EXERCISE AIM | Once the line containing "let n := s2.sec.nextSess" has been written out, stop; until then, restate each line of the entries below word for word from the first.

(TASK INPUT)

/-! Sessions (R492, R493). -/

/-- SESSION_OPEN: Headland encapsulates to the client's key and signs the handshake so far. -/
def sessionOpen (i : Nat) (s : State) : State :=
  headRun i 0x10 (fun m s1 =>
    let b := m.body
    let tn := fieldAt b 2 2
    if m.prot then s1.headReply m secDenied []
    else if b.length ≠ 1608 ∨ !bodyZero b 1 1 ∨ !bodyZero b 4 4 ∨
        !((fieldAt b 0 1 == 1 && tn == 0xFFFF) || (fieldAt b 0 1 == 2 && decide (tn < 1024))) then s1.headReply m secBadMsg []
    else if 256 ≤ s1.sec.sessions.length then s1.headReply m secFull []
    else
      let (d, s2) := s1.draw
      let nonce := List.takeD 32 (Config.entropy d) 0#8
      let (ct, shared) := Config.mlkemEncaps d (b.drop 40)
      let part := nonce ++ List.takeD 1568 ct 0#8
      let sig := List.takeD 4627 (Config.attestSign s2.attestBase (sha3 (b ++ part))) 0#8
      let n := s2.sec.nextSess
      let x : Session := { kind := if fieldAt b 0 1 = 1 then .operator else .tenant (BitVec.ofNat 10 tn), isOpen := false,
                           transcript := b ++ part ++ sig, shared := shared, certs := [], keyIn := [], keyOut := [], seqIn := 0,
                           seqOut := 0, last := none, port := m.port, update := none }
      (({ s2 with sec := { s2.sec with nextSess := n + 1 } }).setSession n x).headAnswer m secOk (part ++ sig) n) s

def execSessionOpen (m : Nat) (s : State) : Host.Outcome State Fault Refusal := .next (s.quiet.whenAwake (sessionOpen m))

/-- The handshake that a message names. -/
def State.handshake (s : State) (m : SecMsg) : Option Session :=
  match (if m.prot then none else s.session m.sess) with
  | some x => if x.isOpen then none else some x
  | none => none

/-- SESSION_CERT: one certificate of an operator's chain, at most three. -/
def sessionCert (i : Nat) (s : State) : State :=
  headRun i 0x13 (fun m s1 =>
    let n := fieldAt m.body 0 4
    if m.prot then s1.headReply m secDenied []
    else match s1.handshake m with
    | none => s1.headReply m secBadState []
    | some x =>
      if m.body.length ≠ 4 + n ∨ m.body.length < 4 ∨ 16000 < n then s1.headAnswer m secBadMsg [] m.sess
      else if x.kind ≠ .operator ∨ 3 ≤ x.certs.length then s1.headAnswer m secBadState [] m.sess
      else (s1.setSession m.sess { x with certs := x.certs ++ [m.body.drop 4], transcript := x.transcript ++ m.body }).headAnswer m secOk []
        m.sess) s

def execSessionCert (m : Nat) (s : State) : Host.Outcome State Fault Refusal := .next (s.quiet.whenAwake (sessionCert m))

/-- The key that ends a certificate chain beginning under a root: each certificate is signed by the key before it. -/
def chainKey : List Byte → List (List Byte) → Option (List Byte)
  | k, [] => some k
  | k, c :: cs => if Config.certSigned k c then (match Config.certKey c with
    | some k' => chainKey k' cs
    | none => none) else none

/-- The key under which the client's signature must verify (R492 step 3). -/
def State.clientKey (s : State) (x : Session) : Option (List Byte) :=
  match x.kind with
  | .tenant t => (s.tenant t).key
  | .operator => match s.sec.root with
    | some r => if x.certs.isEmpty then none else chainKey r x.certs
    | none => none

/-- SESSION_FINISH. -/
def sessionFinish (i : Nat) (s : State) : State :=
  headRun i 0x11 (fun m s1 =>
    if m.prot then s1.headReply m secDenied []
    else match s1.handshake m with
    | none => s1.headReply m secBadState []
    | some x =>
      if m.body.length ≠ 4627 then s1.headAnswer m secBadMsg [] m.sess
      else
        let good : Bool := match s1.clientKey x with
          | some k => Config.mldsaVerify k (sha3 x.transcript) m.body
          | none => false
        if !good then ((s1.closeSession m.sess).sessionFail m.sess x.kind).headAnswer m secAuthErr [] m.sess
        else
          let k := sha3 (x.shared ++ sha3 (x.transcript ++ m.body))
          (s1.setSession m.sess { x with isOpen := true, keyIn := k.take 32, keyOut := k.drop 32, transcript := [], shared := [] }).headAnswer
            m secOk [] m.sess) s

def execSessionFinish (m : Nat) (s : State) : Host.Outcome State Fault Refusal := .next (s.quiet.whenAwake (sessionFinish m))

/-- SESSION_CLOSE: answered in the session, which then ends. -/
def sessionClose (i : Nat) (s : State) : State :=
  headRun i 0x12 (fun m s1 =>
    match s1.msgSession m with
    | none => s1.headReply m secDenied []
    | some _ => if m.body ≠ [] then s1.headReply m secBadMsg [] else (s1.headReply m secOk []).closeSession m.sess) s

def execSessionClose (m : Nat) (s : State) : Host.Outcome State Fault Refusal := .next (s.quiet.whenAwake (sessionClose m))

/-- SESSION_IDLE_TIMEOUT: 600 s without a message. -/
def execSessionIdleTimeout (sess : W32) (s : State) : Host.Outcome State Fault Refusal :=
  .next (s.quiet.whenAwake (fun st => st.closeSession sess.toNat))

/-- Close every session of a kind. -/
def State.closeSessions (s : State) (f : Session → Bool) : State :=
  { s with sec := { s.sec with sessions := s.sec.sessions.filter (fun e => !f e.2) } }

/-- OPERATOR_ROOT_SET (R494): the first without a session, a new one signed by the current root in an operator's session. -/
def operatorRootSet (i : Nat) (s : State) : State :=
  headRun i 0x20 (fun m s1 =>
    let key := m.body.take 2592
    let sig := m.body.drop 2592
    let isOp : Bool := (s1.msgSession m).any (fun x => x.kind == .operator)
    let store (st : State) : State :=
      { st with sec := { st.sec with root := some key },
                plt := { st.plt with flash := if st.plt.flash.present then { st.plt.flash with root := some key } else st.plt.flash } }
    if m.prot && !isOp then s1.headReply m secDenied []
    else match s1.sec.root with
    | none =>
      if m.body.length ≠ 7219 ∨ !bodyZero sig 0 4627 then s1.headReply m secBadMsg []
      else (store s1).headReply m secOk []
    | some r =>
      if !isOp then s1.headReply m secDenied []
      else if m.body.length ≠ 7219 then s1.headReply m secBadMsg []
      else if !Config.mldsaVerify r key sig then s1.headReply m secAuthErr []
      else ((store s1).headReply m secOk []).closeSessions (fun x => x.isOpen && x.kind == .operator)) s

def execOperatorRootSet (m : Nat) (s : State) : Host.Outcome State Fault Refusal := .next (s.quiet.whenAwake (operatorRootSet m))

/-! Tenants (R499, R513 to R516). -/

/-- A tenant's counters go back to 0 (R580). -/
def State.clearTenant (s : State) (t : Tenant) : State :=
  (List.range 9).foldl (fun (st : State) k =>
    { st with ctr := mset 0 st.ctr (ctrTen k t.toNat) 0,
              dbg := { st.dbg with tenRem := mset 0 st.dbg.tenRem (k * 1024 + t.toNat) 0 } }) s

/-- A tenant is in teardown: from TENANT_REMOVE's acceptance to its answer. -/
def TenantRec.leaving (x : TenantRec) : Bool := x.removing.isSome || x.fenced

/-- TENANT_BIND. -/
def tenantBind (i : Nat) (s : State) : State :=
  headRun i 0x21 (headOperator (fun m _ s1 =>
    let t := BitVec.ofNat 10 (fieldAt m.body 0 2)
    let x := s1.tenant t
    if m.body.length ≠ 2596 ∨ 1024 ≤ fieldAt m.body 0 2 ∨ !bodyZero m.body 2 2 then s1.headReply m secBadMsg []
    else if x.key.isSome || x.leaving then s1.headReply m secBadState []
    else ((s1.setTenant t { x with key := some (m.body.drop 4) }).clearTenant t).headReply m secOk [])) s

def execTenantBind (m : Nat) (s : State) : Host.Outcome State Fault Refusal := .next (s.quiet.whenAwake (tenantBind m))

/-- TENANT_REMOVE: its fence is set at the next boundary, and its answer comes when the teardown is over. -/
def tenantRemove (i : Nat) (s : State) : State :=
  headRun i 0x22 (fun m s1 =>
    let t := BitVec.ofNat 10 (fieldAt m.body 0 2)
    let x := s1.tenant t
    let may : Bool := match s1.msgSession m with
      | some y => y.kind == .operator || y.kind == .tenant t
      | none => false
    if (s1.msgSession m).isNone then s1.headReply m secDenied []
    else if m.body.length ≠ 4 ∨ 1024 ≤ fieldAt m.body 0 2 ∨ !bodyZero m.body 2 2 then s1.headReply m secBadMsg []
    else if !may then s1.headReply m secDenied []
    else if x.leaving then s1.headReply m secBusy []
    else if x.key.isNone then s1.headReply m secBadState []
    else
      let (n, s2) := s1.headDefer m
      s2.setTenant t { x with removing := some 0, remover := some n }) s

def execTenantRemove (m : Nat) (s : State) : Host.Outcome State Fault Refusal := .next (s.quiet.whenAwake (tenantRemove m))

/-- TEARDOWN_FENCE (R513): the tenant's held descriptors are aborted and its extents revoked; what else is refused from now on asks for the
fence. -/
def teardownFence (t : Tenant) (s : State) : State :=
  let x := s.tenant t
  match x.removing with
  | none => s
  | some n =>
    if n < 1 then s
    else
      let s1 := s.setTenant t { x with removing := none, fenced := true, fenceTicks := 0 }
      let s2 := (s.que.qps.filter (fun q => q.2.cfg.tenant == t)).foldl (fun st q =>
        (st.abortQp ⟨q.1 % 4096, Nat.mod_lt _ (by decide)⟩ (fun _ => true)).2) s1
      (s2.ext.extents.filter (fun e => e.2.tenant == t && (e.2.state == .granted || e.2.state == .sealed))).foldl
        (fun st e => st.revoke e.1 e.2) s2

def execTeardownFence (t : Tenant) (s : State) : Host.Outcome State Fault Refusal := .next (s.quiet.whenLive (teardownFence t))
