-- ==== Sys2Proof/Machine/Dispatch.lean ====
section
/-! DEFINITION. The dispatch of a command to its meaning: one arm per constructor of Instr. -/

namespace Sys2Proof.Machine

(End TASK INPUT)

TASK SOLUTION |
/-! Sessions (R492, R493). -/

/-- SESSION_OPEN: Headland encapsulates to the client's key and signs the handshake so far. -/
def sessionOpen (i : Nat) (s : State) : State :=
  headRun i 0x10 (fun m s1 =>
    let b := m.body
    let tn := fieldAt b 2 2
    if m.prot then s1.headReply m secDenied []
    else if b.length ≠ 1608 ∨ !bodyZero b 1 1 ∨ !bodyZero b 4 4 ∨
        !((fieldAt b 0 1 == 1 && tn == 0xFFFF) || (fieldAt b 0 1 == 2 && decide (tn < 1024))) then s1.headReply m secBadMsg []
    else if 256 ≤ s1.sec.sessions.length then s1.headReply m secFull []
    else
      let (d, s2) := s1.draw
      let nonce := List.takeD 32 (Config.entropy d) 0#8
      let (ct, shared) := Config.mlkemEncaps d (b.drop 40)
      let part := nonce ++ List.takeD 1568 ct 0#8
      let sig := List.takeD 4627 (Config.attestSign s2.attestBase (sha3 (b ++ part))) 0#8
      let n := s2.sec.nextSess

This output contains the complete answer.